金曜日は午後から、「鯖江ロータリークラブ」で、女性宮家創設を巡る動きについて話をしてきました。ロータリークラブでは毎回、ゲストスピーカーを呼んで「卓話」というのを行っているのだそうです。郷里の先輩たちの前で話をするのは光栄なこと。20数人のメンバーたちが熱心に話を聞いてくれて感激です。店でやっているニュース解説「ニウスな夜」の第一夜で話した内容とほぼ同じですが、その後、政府の有識者へのヒヤリングが始まったこともあり、新しい動きに付いても触れました。
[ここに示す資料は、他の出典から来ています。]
-- ==== Sys2Proof/Machine/Access.lean ====
section
/-! DEFINITION. The path of a memory operation (Tables 1-6 and 1-7): ingress checks, token bucket, operation table,
lookups in order, fills, and the outcome it delivers to whoever issued it (02, 04, 06, 09). -/

namespace Sys2Proof.Machine

open Sys2Proof

/-! ## Outcomes -/

/-- Whether a label holds a commitment of a kind (0 READ, 1 WRITE, 2 ACC) that is in force: commitments restored at a start are held
without force until every channel and port holds a LOADED result (R194). -/
def State.committed (s : State) (label kind : Nat) : Bool :=
  !s.regul.calWait && s.regul.commits.any (fun p => p.2.label == label && p.2.kind == kind)

/-- Whether a completed read was bounded (R170). The channel's calibration counts where the medium served it; a stream fetch has no
latency of its own. -/
def State.boundedRead (s : State) (r : Req) (media : Bool) : Bool :=
  s.fullService && s.committed r.label 0 && !r.held && (!media || (r.lane && (s.chan (s.home r.page)).calLoaded))
    && (match r.who with
        | .host p _ _ => (s.port p).calLoaded
        | .gone _ => false
        | .strm _ _ => false
        | _ => true)

/-- Nanoseconds since a request arrived (log 8). -/
def State.ageNs (s : State) (r : Req) : Nat := nsOf (s.regul.refTicks - r.at0)

/-- Words of data in the completion of an operation (Table 12-6). -/
def MemOp.cplWords : MemOp → Nat
  | .rd64 => 16
  | .rd256 => 64
  | _ => 0

/-- Data of a completion: the host line of a RD64, the line of a RD256. -/
def Req.pick (r : Req) (d : Line) : Line :=
  match r.op with
  | .rd64 => (hostLine d (r.addr / 64 % 4)).zeroExtend 2048
  | _ => d

/-- The outcome of an engine's access: an LD or ST completes; a unit of MOVE, COPY, FILL or CACHE.ZERO leaves it for its
mule's report (R20). -/
def engOutcome (s : State) (e c : Nat) (r : Req) (st : Nat) (d : Line) : State :=
  let x := s.ctx e c
  let s1 := s.putCtx e c { x with state := 3 }
  match x.wait with
  | .mem off =>
    if r.op.isRead && st == Config.OK then
      let w := s.wordAt e c
      completeD s e c w.d (BitVec.ofNat 64 ((d.toNat / 2 ^ (8 * off)) % 2 ^ (8 * 2 ^ w.fld 27 26))) st 0
    else complete s e c st 0
  | .xfer y => s1.updCtx e c (fun x => { x with wait := .xfer { y with out := some (st, d) } })
  | .zero lo n hi _ => s1.updCtx e c (fun x => { x with wait := .zero lo n hi (some st) })
  | _ => s

/-- A request gives back the lane it holds, unless it has been given back already (R172). -/
def laneFree (s : State) (r : Req) : State :=
  if r.lane then
    s.updChan (s.home r.page) (fun c => if c.laneLine = some r.line then { c with laneLine := none } else c)
  else s

/-- Deliver the outcome of a request to whoever issued it; `media` says that a media read served it. A lane it still holds is
released (R172). -/
def deliver (s0 : State) (r : Req) (st : Nat) (d : Line) (media : Bool) : State :=
  let s := laneFree s0 r
  let ns := s.ageNs r
  let s1 := if r.op.isRead && s.boundedRead r media then sample s 0 ns else s
  let s2 := if r.lane then s1.updChan (s.home r.page) (fun c => { c with laneMax := max c.laneMax (min ns 0xFFFF) }) else s1
  let s3 := if r.tagged then sampleRecord s2 0x02 else s2
  match r.who with
  | .gone _ => s3
  | .host p n tag =>
    let s4 := if r.op.isRead then s3 else sample s3 1 ns
    let s5 := if st = Config.OK then count s4 0x03 p (some r.label) (4 * r.op.cplWords) else s4
    sendCpl s5 p n tag 2 st r.op.cplWords (r.pick d)
  | .eng e c => engOutcome s3 e c r st (r.pick d)
  | .post e c => s3.updCtx e c (fun x =>
      match x.posted with
      | [] => x
      | y :: t => { x with posted := { y with out := some (st, r.pick d) } :: t })
  | .strm n k =>
    let s4 := if ((Tbl.find s.eng.streams n).map (fun x => x.commit.isSome)).getD false then sample s3 3 ns else s3
    { s4 with
      eng := { s4.eng with
        streams := Tbl.upd s4.eng.streams n (fun x => { x with fetched := Tbl.put x.fetched k (d, st) }) } }

/-! ## Checks (R36, R45, R55, R56, R72, R73, R424, R436; log 15) -/

/-- Alignment and enable mask (R55). -/
def Req.shapeOk (r : Req) : Bool :=
  r.addr % r.op.bytes == 0
    && (match r.op with
        | .wrp m _ => m != 0
        | _ => true)

/-- Write-backs pending for a line (R73): one in flight whose snapshot holds it, one for the line while it is dirty. -/
def State.pendingWb (s : State) (line : Nat) : Nat :=
  flag (match Tbl.find s.maps.moves (line / 16) with
        | some m => m.snap.any (fun p => p.1 == line)
        | none => false)
  + flag (Tbl.has s.cache.wbb line || (match Tbl.find s.cache.lines line with
        | some x => x.dirty
        | none => false))

/-- Whether the pair of a monotone line has a check record left (R73). -/
def State.recordLeft (s : State) (line : Nat) : Bool :=
  match s.stored (line / 16) with
  | none => false
  | some p => (p.lines[line % 16]?).any (fun i => !i.torn p (line % 16) && decide (i.records + s.pendingWb line < 8))

/-- Status of a request at its region lookup; OK where it passes. -/
def State.checkReq (s : State) (r : Req) : Nat :=
  match s.regionRange r.addr r.op.bytes with
  | none => Config.BAD_OPERAND
  | some (i, g) =>
    let k := s.keyRec g.key
    let rk := match s.keys.rekey with
      | some x => x.region == i
      | none => false
    if !reaches g r.admin r.sesLabel then Config.DENIED
    else if r.op.isAcc && !g.mono then Config.BAD_OPERAND
    else if r.op.isRead then Config.OK
    else if rk then Config.BUSY
    else if k.state = 0 then Config.BAD_OPERAND
    else if k.state = 2 then Config.KEY_FATAL
    else if s.maps.readOnly then
      (if r.op.isAcc then (if s.recordLeft r.line then Config.OK else Config.EXHAUSTED) else Config.EXHAUSTED)
    else Config.OK

/-! ## The read lane (R171, R172) -/

/-- Whether a request may hold a lane (R171): a read, the merge read of a partial write, and in READ_ONLY the check-slot read of an
ACC; a stream fetch never does. -/
def State.laneMay (s : State) (r : Req) : Bool :=
  (match r.who with
   | .strm _ _ => false
   | _ => true)
  && (r.op.isRead || r.op.isPartial || (r.op.isAcc && s.maps.readOnly))

/-- At the end of port ingress, or of the engine-port step, a request asks for the lane of its home channel, once: it holds the lane
where its label has a read commitment and the lane is free (R171). -/
def laneTake (s : State) (r : Req) : State × Req :=
  if s.committed r.label 0 && s.fullService && s.laneMay r && !r.asked then
    let ch := s.home r.page
    let c := s.chan ch
    if c.laneLine.isNone && !c.laneRun then
      (count (s.updChan ch (fun c => { c with laneLine := some r.line, laneGrants := (c.laneGrants + 1) % 2 ^ 32 })) 0x0E ch none 1,
       { r with lane := true, asked := true })
    else (s.updChan ch (fun c => { c with laneMisses := (c.laneMisses + 1) % 2 ^ 32 }), { r with asked := true })
  else (s, r)

/-! ## The array of a die (R173, R393, Table 6-1) -/

/-- Die d of a channel. -/
def Chan.die (c : Chan) (d : Nat) : Die := c.dies.getD d {}

/-- Change a die. -/
def State.updDie (s : State) (ch die : Nat) (f : Die → Die) : State :=
  s.updChan ch (fun c => { c with dies := updAt c.dies die f })

/-- Whether a die has a clear or a program to run (R173). -/
def State.dieBusy (s : State) (ch die : Nat) : Bool :=
  (match (s.chan ch).clearing with
   | some (fx, _) => (s.frame fx).die == die
   | none => false)
  || s.maps.moves.any (fun p => p.2.stage == 0 && mapped p.2.new && (s.frame (fxOf p.2.new)).ch == ch
        && (s.frame (fxOf p.2.new)).die == die)

/-- Fills that still need the array of a die. A read holds the array until its outcome stands (DESIGN CHOICE, log 77). -/
def State.dieFills (s : State) (ch die : Nat) : List (Nat × Fill) :=
  s.cache.fills.filter (fun p => p.2.res.isNone && (s.frame (fxOf p.2.ppn)).ch == ch && (s.frame (fxOf p.2.ppn)).die == die)

/-- Whether a fill suspends a clear or a program at once: a lane read, a fetch of an admitted stream (Table 6-1). -/
def Fill.urgent (f : Fill) : Bool := f.lane || f.deadline.isSome

/-- Reference period in which the first request of a fill arrived. -/
def Fill.born (f : Fill) : Nat := (f.reqs.head?.map (·.at0)).getD 0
日本の天皇制は「男系天皇制」で続いてきたこと…、そのやり方は世界でも日本にしか残っていないこと…、そのやり方が難しくなってきていること…。女性宮家創設については「女系天皇制」の導入という批判があること…、一方で、それが「男系天皇制」が将来駄目になった時、なんとか天皇制自体を続けていくために導入されようとしていること…。メンバーの中にはお客さんとしてお店に来てくれる人もいて、店ではハチャメチャな人も、話が話だったからか、この日は神妙な面持ちで私の話を聞いてくれました。

2012年5月11日 (金)

★…ニウスな夜「第3夜」

きのう、きょうとニウスな夜「第3夜」をやりました。今回も2夜合わせて20人以上になりました。テーマは「尖閣諸島と日中関係」。用意したペーパーだけで20枚を超えましたが、皆さん熱心に話を聞いてくれました。尖閣諸島の置かれている現状についての説明に加え、中国の海洋政策などを解説しました。それにしても、中国の軍備拡張には改めて驚くばかりです。それに比べて、日本の防衛力は…。識者たちからあれこれ出されている尖閣諸島の防衛策についても紹介したのですが、その中では、例の漁船衝突の映像を流した元海上保安官の一色氏の提案はな かなか面白い提案です。尖閣周辺での操業権を台湾に大幅に認めることで(台湾に実をあげるパターン)、まず台湾を味方に付け、中国を牽制するというものです。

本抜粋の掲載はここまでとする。